Cool video, but I have an easier method for random shuffle. Throw the cards around and play 52 card pickup. By the time you are done, you can give it a quick shuffle and have it be random, and also not want to play anymore.
Even better: Get 2 pads of paper, a pen, a coin, and a lot of counter space. Lay all 52 cards out in a long line in sequence. Place the coin above the first card. Pick an arbitrary number between 0 and 65535 and write it down on the pad. Let's call it S. If you are having a hard time choosing a random number, try flipping a coin 16 times, double the value for every flip and add it to your total if it is heads, starting with 1 as the adder and 0 as the total. So if you get HTTHHHTTTTTTHHTT that would be 1 + 8 + 16 + 32 + ... = 12345. Now on the other pad of paper, compute S * 13861 + 12345 (so 12345 * 13861 + 12345 in this case), and then perform long division: that number / 65536. The remainder is your result. If you are a filthy casual, you can repeatedly subtract 65536 on a calculator until you get a number less than 65536. 11894 is the result in this case. Write that number down on the first pad under the first number. How many times have you moved the coin so far? Compute 52 - that number. In this case, you've moved the coin zero times, so you get 52. Now take the number that you just wrote down, 11894, and long divide it by 52 to get the remainder (or subtract 52 from it until you get a number less than 52 if you are of weak constitution). You get 38. Starting from the first card (where the coin is), count moving your finger to the right until you reach that number and swap the card your finger lands on with the card the coin is on (if you counted 0 then leave the card where it is). In this case, you'll be swapping the first card with the 39th card, as it is 38 cards to the right of the first card. Advance the coin one card to the right. Now repeat the steps: take the number you wrote on the pad, which we're calling S, compute S * 13861 + 12345, divide by 65536 and write the remainder down. You've moved the coin once, so 52 - 1 = 51, and you'll divide the remainder you just wrote down by 51 and get the remainder. Starting from the coin and going right, count until you reach that number, swap the cards, and advance the coin. Repeat this until you have advanced the coin to the final card.

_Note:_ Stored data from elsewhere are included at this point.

theorem State.logArrive_early {s : State} {e m : Ev} {rest : List Ev} (ho : e.old = false) (hb : 512 ≤ s.log.buf.length)
    (ht : takeFirst (s.log.buf ++ [e]) = some (m, rest)) :
    (s.logArrive e).log.buf = rest ∧ (s.logArrive e).log.run = s.log.run + 1 ∧ (s.logArrive e).time = s.time ∧
      (s.logArrive e).mram = s.mram := by
  have full : ¬ (s.log.buf ++ [e]).length ≤ mergeCap := by
    simp only [List.length_append, List.length_singleton, mergeCap]
    omega
  unfold State.logArrive
  simp only [ho, Bool.false_eq_true, if_false, full, ht]
  obtain ⟨buf, run, time, mram⟩ := (s.setBuf rest).writeEv_keeps_buffer m
  exact ⟨buf, congrArg (· + 1) run, time, mram⟩

/-- The entry that `logRelease` releases, outside a run of early releases. -/
theorem exec_logRelease {s : State} {e : Ev} {rest : List Ev} (ha : s.alive = true) (hrun : s.time.run = true) (h0 : s.log.run = 0)
    (ht : takeFirst s.log.buf = some (e, rest)) :
    exec .logRelease s = .next (((s.advTo (e.t + usQ 64)).setBuf rest).writeEv e) := by
  have noRun : (s.advTo (e.t + usQ 64)).endRun = s.advTo (e.t + usQ 64) := by simp [State.endRun, h0]
  change execLogRelease s = _
  unfold execLogRelease State.setBuf
  rw [State.whenAlive_of ha, if_pos hrun, ht]
  simp only [noRun]

/-- A released entry whose ring has room and has lost none: it stands whole in the slot at PIDX, which moves on. -/
theorem State.writeEv_stored {s : State} {e : Ev} {r : Nat} (hr : s.evRing e.code = r) (hl : s.lostIn r = 0) (ht : s.ringTakes r = true) :
    (s.writeEv e).log = s.log ∧ (s.writeEv e).get (R.RING_PIDX r) = (s.get (R.RING_PIDX r) + 1) % 2 ^ 32 ∧
      (s.writeEv e).sram = (s.sramWrite (s.ringSlot r (s.get (R.RING_PIDX r))) 16 e.entry).sram := by
  subst hr
  rw [State.writeEv_of_takes hl ht]
  have sram := State.ringPush_sram ht e.entry
  rw [State.ringBytes_evRing] at sram
  exact ⟨State.ringPush_log_of_takes ht _, State.ringPush_pidx ht _, sram⟩

/-- The rings are as the registers and the log say. -/
theorem State.rings_of_regs {s t : State} (h : t.regs = s.regs) (r : Nat) :
    t.ringTakes r = s.ringTakes r ∧ t.ringSlot r (t.get (R.RING_PIDX r)) = s.ringSlot r (s.get (R.RING_PIDX r)) ∧
      ∀ code, t.evRing code = s.evRing code := by
  have get : t.get = s.get := by
    funext f
    simp only [State.get, State.reg, h]
  refine ⟨?_, ?_, fun code => ?_⟩
  · simp only [State.ringTakes, State.ringOn, State.flag, State.ringFull, State.ringFill, State.ringN, get]
  · simp only [State.ringSlot, State.ringN, get]
  · simp only [State.evRing, get]

/-- Settles O20: an arrival waits, releases the first entry early, or is written at once; a release writes the entry to its ring. -/
theorem logEngine : Obligations.LogEngine := by
  unfold Obligations.LogEngine
  refine ⟨by decide +kernel, fun s ha => ⟨fun i e hi => ⟨fun ho hb => ?_, fun m rest ho hb ht => ?_, fun ho => ?_⟩, ?_⟩⟩
  · rw [exec_logEntryArrival ha hi, State.logArrive_waits (s := s.dropInflight i) ho hb]
    rfl
  · exact ⟨_, exec_logEntryArrival ha hi, State.logArrive_early (s := s.dropInflight i) ho hb ht⟩
  · refine ⟨_, exec_logEntryArrival ha hi, ?_⟩
    rw [State.logArrive_old ho]
    obtain ⟨buf, -, time, mram⟩ := (s.dropInflight i).writeEv_keeps_buffer e
    exact ⟨buf, time, mram⟩
  · intro e rest r at_ ht hr hat hrun h0 hl htakes _
    refine ⟨_, exec_logRelease ha hrun h0 ht, ?_⟩
    generalize hu : (s.advTo (e.t + usQ 64)).setBuf rest = u
    have regs : u.regs = s.regs := by simp [← hu, State.setBuf]
    have sram : u.sram = s.sram := by simp [← hu, State.setBuf]
    have mram : u.mram = s.mram := by simp [← hu, State.setBuf]
    have log : u.log = { s.log with buf := rest } := by simp [← hu, State.setBuf]
    have time : u.time = (s.advTo (e.t + 256000)).time := by simp [← hu, State.setBuf, usQ]
    obtain ⟨takes, slot, route⟩ := State.rings_of_regs regs r
    have ring : u.evRing e.code = r := by rw [route, State.evRing_eq, hr]
    have lost : u.lostIn r = 0 := by simpa [State.lostIn, log] using hl
    obtain ⟨log', pidx', sram'⟩ := State.writeEv_stored ring lost (takes.trans htakes)
    obtain ⟨-, -, time', mram'⟩ := u.writeEv_keeps_buffer e
    rw [slot, ← hat] at sram'
    refine ⟨log'.trans log, time'.trans time, ?_, ?_, fun a ha => ?_, mram'.trans mram⟩
    · rw [pidx', State.get_of_reg (congrArg (Tab.get regReset · _) regs)]
    · have read : (u.writeEv e).sramRead at_ 16 = (u.sramWrite at_ 16 e.entry).sramRead at_ 16 := by
        simp only [State.sramRead, sram']
      rw [read, State.sramRead_sramWrite]
      norm_num
    · have byte : (u.writeEv e).sramByte a = (u.sramWrite at_ 16 e.entry).sramByte a := by simp only [State.sramByte, sram']
      rw [byte, State.sramByte_sramWrite_ne _ _ _ _ _ ha]
      simp only [State.sramByte, sram]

Congratulations! You have just manually performed a Fisher-Yates shuffle using a 16-bit LCG seeded with 12345 as your source of randomness. There are exactly 65,536 different permutations that this method will give you starting from a sorted deck and doing only one shuffle, depending on the seed you choose. Shuffling the traditional way, there are only 51, as there are only 51 ways to cut a deck in half. If you think that's crazy, wait til I show you MT19937!
I had the privilege of attending a guest lecture from Diaconis last month, he was an absolute delight.
This is cool, I like how you explained and visualized it. I've played plenty of cards, so I knew about shuffling 7 times, but I never thought about why.
I remember going over the perfect shuffle back in Parallel Computer Architecture class in college way back in the day... fun times.
Got it, shuffle 6 times to be able to get all permutations, 7 times for practical randomness, and if you want to do half the work, 3 is enough like I always do.
This seems to answer the question "what if people split the cards unevenly" but doesn't answer the main question of "what if the cards fall in clumps". Was the total variation distance calculated from real shuffles by real people? None of the math leading up to it seems to acknowledge that a human riffle will drop five or six cards in a row from the same half much more often than random chance
Yep. Which is why you use two or three shuffling styles for better effect, to work with clumps of different sizes each time and ensure nobody on the table can control the outcome.
Thank you for explaining it! I've only heard of the rule of thumb, but never an explanation.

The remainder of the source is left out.